Task brief: Nothing outside the range below should be printed. Output exactly the lines from the line with "(07 R437). -/" to the line with "inductive PowerSet where", both included.

━━━ Task inputs ━━━

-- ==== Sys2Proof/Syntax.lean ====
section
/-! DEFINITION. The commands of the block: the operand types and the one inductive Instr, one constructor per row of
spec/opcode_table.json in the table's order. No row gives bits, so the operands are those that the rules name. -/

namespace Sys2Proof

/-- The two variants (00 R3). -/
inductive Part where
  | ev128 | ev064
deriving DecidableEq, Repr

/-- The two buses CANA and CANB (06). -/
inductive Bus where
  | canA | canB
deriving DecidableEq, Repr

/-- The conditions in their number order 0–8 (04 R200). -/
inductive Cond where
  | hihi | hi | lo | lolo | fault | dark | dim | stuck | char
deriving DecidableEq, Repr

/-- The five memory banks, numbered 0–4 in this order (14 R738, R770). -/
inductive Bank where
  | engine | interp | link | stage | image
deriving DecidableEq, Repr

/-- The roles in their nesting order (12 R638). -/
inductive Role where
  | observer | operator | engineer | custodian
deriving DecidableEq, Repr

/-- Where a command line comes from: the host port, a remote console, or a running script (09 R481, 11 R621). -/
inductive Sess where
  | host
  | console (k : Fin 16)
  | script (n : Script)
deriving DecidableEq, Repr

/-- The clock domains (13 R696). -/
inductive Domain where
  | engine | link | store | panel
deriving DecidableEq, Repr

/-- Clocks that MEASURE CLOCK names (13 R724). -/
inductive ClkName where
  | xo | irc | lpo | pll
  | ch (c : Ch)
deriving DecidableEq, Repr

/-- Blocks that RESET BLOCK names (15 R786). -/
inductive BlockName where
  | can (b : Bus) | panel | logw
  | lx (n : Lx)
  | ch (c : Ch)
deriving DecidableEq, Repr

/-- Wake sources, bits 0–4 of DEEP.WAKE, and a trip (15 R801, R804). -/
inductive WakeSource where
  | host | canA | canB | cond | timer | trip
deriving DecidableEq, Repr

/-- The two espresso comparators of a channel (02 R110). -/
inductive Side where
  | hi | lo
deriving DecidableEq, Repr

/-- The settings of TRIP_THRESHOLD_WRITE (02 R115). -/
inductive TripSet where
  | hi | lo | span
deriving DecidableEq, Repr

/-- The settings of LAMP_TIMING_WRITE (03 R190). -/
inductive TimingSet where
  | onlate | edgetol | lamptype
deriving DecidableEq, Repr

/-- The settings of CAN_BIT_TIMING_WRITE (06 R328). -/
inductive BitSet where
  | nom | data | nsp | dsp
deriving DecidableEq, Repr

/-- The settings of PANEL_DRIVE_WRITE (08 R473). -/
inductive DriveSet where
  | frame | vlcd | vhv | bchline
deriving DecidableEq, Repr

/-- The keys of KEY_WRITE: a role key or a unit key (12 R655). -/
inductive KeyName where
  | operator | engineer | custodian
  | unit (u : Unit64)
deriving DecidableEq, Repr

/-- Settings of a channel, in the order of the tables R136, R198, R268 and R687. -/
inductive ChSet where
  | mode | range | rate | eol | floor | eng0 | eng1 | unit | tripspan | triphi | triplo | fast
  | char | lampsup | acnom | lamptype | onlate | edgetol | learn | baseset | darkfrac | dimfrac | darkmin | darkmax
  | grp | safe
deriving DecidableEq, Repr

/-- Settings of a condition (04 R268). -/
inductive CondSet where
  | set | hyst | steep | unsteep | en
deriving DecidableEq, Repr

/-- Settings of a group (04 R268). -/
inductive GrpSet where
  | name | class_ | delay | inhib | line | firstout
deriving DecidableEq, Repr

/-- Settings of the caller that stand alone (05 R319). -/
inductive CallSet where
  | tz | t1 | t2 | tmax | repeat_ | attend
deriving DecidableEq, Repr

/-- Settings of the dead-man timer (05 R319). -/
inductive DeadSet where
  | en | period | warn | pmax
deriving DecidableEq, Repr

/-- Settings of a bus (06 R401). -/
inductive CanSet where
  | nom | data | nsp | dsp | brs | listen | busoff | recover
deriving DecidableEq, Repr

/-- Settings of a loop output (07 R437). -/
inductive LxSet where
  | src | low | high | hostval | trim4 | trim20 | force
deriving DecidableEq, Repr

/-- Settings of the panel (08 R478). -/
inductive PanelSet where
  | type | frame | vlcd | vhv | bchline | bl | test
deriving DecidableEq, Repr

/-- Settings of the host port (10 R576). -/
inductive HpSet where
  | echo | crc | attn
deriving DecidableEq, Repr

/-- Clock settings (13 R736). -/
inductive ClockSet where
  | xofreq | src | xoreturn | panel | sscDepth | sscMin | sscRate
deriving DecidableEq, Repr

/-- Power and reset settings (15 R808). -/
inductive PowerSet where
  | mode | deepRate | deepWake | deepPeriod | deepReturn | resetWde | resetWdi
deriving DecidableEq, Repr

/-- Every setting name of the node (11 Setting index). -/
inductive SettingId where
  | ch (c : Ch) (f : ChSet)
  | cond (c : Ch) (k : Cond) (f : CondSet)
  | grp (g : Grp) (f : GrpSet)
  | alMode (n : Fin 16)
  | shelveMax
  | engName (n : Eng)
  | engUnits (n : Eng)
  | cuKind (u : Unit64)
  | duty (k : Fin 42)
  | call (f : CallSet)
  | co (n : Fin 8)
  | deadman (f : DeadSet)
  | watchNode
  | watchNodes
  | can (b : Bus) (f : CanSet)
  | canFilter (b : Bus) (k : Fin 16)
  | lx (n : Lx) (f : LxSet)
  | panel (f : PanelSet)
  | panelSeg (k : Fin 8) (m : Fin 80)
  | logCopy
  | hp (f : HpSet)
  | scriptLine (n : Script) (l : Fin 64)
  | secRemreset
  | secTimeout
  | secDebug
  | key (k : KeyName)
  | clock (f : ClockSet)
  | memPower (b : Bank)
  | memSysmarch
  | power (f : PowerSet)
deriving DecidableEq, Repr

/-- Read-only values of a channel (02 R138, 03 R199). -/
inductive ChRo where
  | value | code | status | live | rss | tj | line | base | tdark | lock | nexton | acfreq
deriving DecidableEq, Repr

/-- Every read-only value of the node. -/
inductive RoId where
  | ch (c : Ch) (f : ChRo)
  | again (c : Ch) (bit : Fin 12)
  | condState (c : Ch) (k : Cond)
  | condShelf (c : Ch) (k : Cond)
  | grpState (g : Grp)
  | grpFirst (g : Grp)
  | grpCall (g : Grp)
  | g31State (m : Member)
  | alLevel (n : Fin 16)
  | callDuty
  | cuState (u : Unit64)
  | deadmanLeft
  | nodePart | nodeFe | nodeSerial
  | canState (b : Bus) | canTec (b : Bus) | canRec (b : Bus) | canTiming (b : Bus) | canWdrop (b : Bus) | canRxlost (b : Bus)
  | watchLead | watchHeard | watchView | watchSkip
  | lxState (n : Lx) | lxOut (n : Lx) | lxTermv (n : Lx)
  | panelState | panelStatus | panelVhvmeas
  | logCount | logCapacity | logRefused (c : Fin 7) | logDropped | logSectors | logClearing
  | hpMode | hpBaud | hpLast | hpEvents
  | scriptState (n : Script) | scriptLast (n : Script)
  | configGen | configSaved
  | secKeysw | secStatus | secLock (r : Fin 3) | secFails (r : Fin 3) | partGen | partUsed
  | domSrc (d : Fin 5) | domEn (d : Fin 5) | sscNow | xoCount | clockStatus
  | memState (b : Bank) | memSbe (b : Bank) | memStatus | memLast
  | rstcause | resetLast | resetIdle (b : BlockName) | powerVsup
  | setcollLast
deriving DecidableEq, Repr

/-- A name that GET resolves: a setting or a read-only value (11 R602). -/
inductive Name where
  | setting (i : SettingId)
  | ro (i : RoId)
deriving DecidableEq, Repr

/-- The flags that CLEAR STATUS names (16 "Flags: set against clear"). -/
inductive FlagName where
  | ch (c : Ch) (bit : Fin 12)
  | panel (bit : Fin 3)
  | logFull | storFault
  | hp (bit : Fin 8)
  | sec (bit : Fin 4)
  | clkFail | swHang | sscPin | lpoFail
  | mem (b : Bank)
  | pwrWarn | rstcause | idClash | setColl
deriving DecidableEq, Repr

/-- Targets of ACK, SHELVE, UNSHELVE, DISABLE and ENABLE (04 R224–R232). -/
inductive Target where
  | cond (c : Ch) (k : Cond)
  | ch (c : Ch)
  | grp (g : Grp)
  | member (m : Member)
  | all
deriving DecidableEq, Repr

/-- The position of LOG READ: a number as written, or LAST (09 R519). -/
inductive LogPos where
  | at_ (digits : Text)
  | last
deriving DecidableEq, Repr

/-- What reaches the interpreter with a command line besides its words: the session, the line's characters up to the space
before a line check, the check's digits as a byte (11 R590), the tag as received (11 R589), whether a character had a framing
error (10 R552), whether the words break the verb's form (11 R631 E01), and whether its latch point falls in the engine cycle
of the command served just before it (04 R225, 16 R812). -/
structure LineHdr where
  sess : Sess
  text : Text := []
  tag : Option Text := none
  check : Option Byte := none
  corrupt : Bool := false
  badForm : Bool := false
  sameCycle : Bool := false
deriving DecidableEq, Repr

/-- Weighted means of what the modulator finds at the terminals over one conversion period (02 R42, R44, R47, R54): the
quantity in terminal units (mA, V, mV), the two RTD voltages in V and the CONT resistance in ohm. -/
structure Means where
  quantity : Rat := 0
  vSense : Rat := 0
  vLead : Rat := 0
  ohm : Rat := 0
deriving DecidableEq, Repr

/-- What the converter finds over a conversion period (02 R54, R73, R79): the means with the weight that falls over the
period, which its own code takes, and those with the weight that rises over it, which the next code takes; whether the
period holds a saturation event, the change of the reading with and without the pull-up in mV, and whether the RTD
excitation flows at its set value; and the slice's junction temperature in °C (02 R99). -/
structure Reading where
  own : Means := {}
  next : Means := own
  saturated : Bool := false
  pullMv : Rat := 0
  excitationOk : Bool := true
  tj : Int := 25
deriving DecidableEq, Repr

━━━

Output for this exercise:
/-- Settings of a loop output (07 R437). -/
inductive LxSet where
  | src | low | high | hostval | trim4 | trim20 | force
deriving DecidableEq, Repr

/-- Settings of the panel (08 R478). -/
inductive PanelSet where
  | type | frame | vlcd | vhv | bchline | bl | test
deriving DecidableEq, Repr

/-- Settings of the host port (10 R576). -/
inductive HpSet where
  | echo | crc | attn
deriving DecidableEq, Repr

/-- Clock settings (13 R736). -/
inductive ClockSet where
  | xofreq | src | xoreturn | panel | sscDepth | sscMin | sscRate
deriving DecidableEq, Repr

/-- Power and reset settings (15 R808). -/
inductive PowerSet where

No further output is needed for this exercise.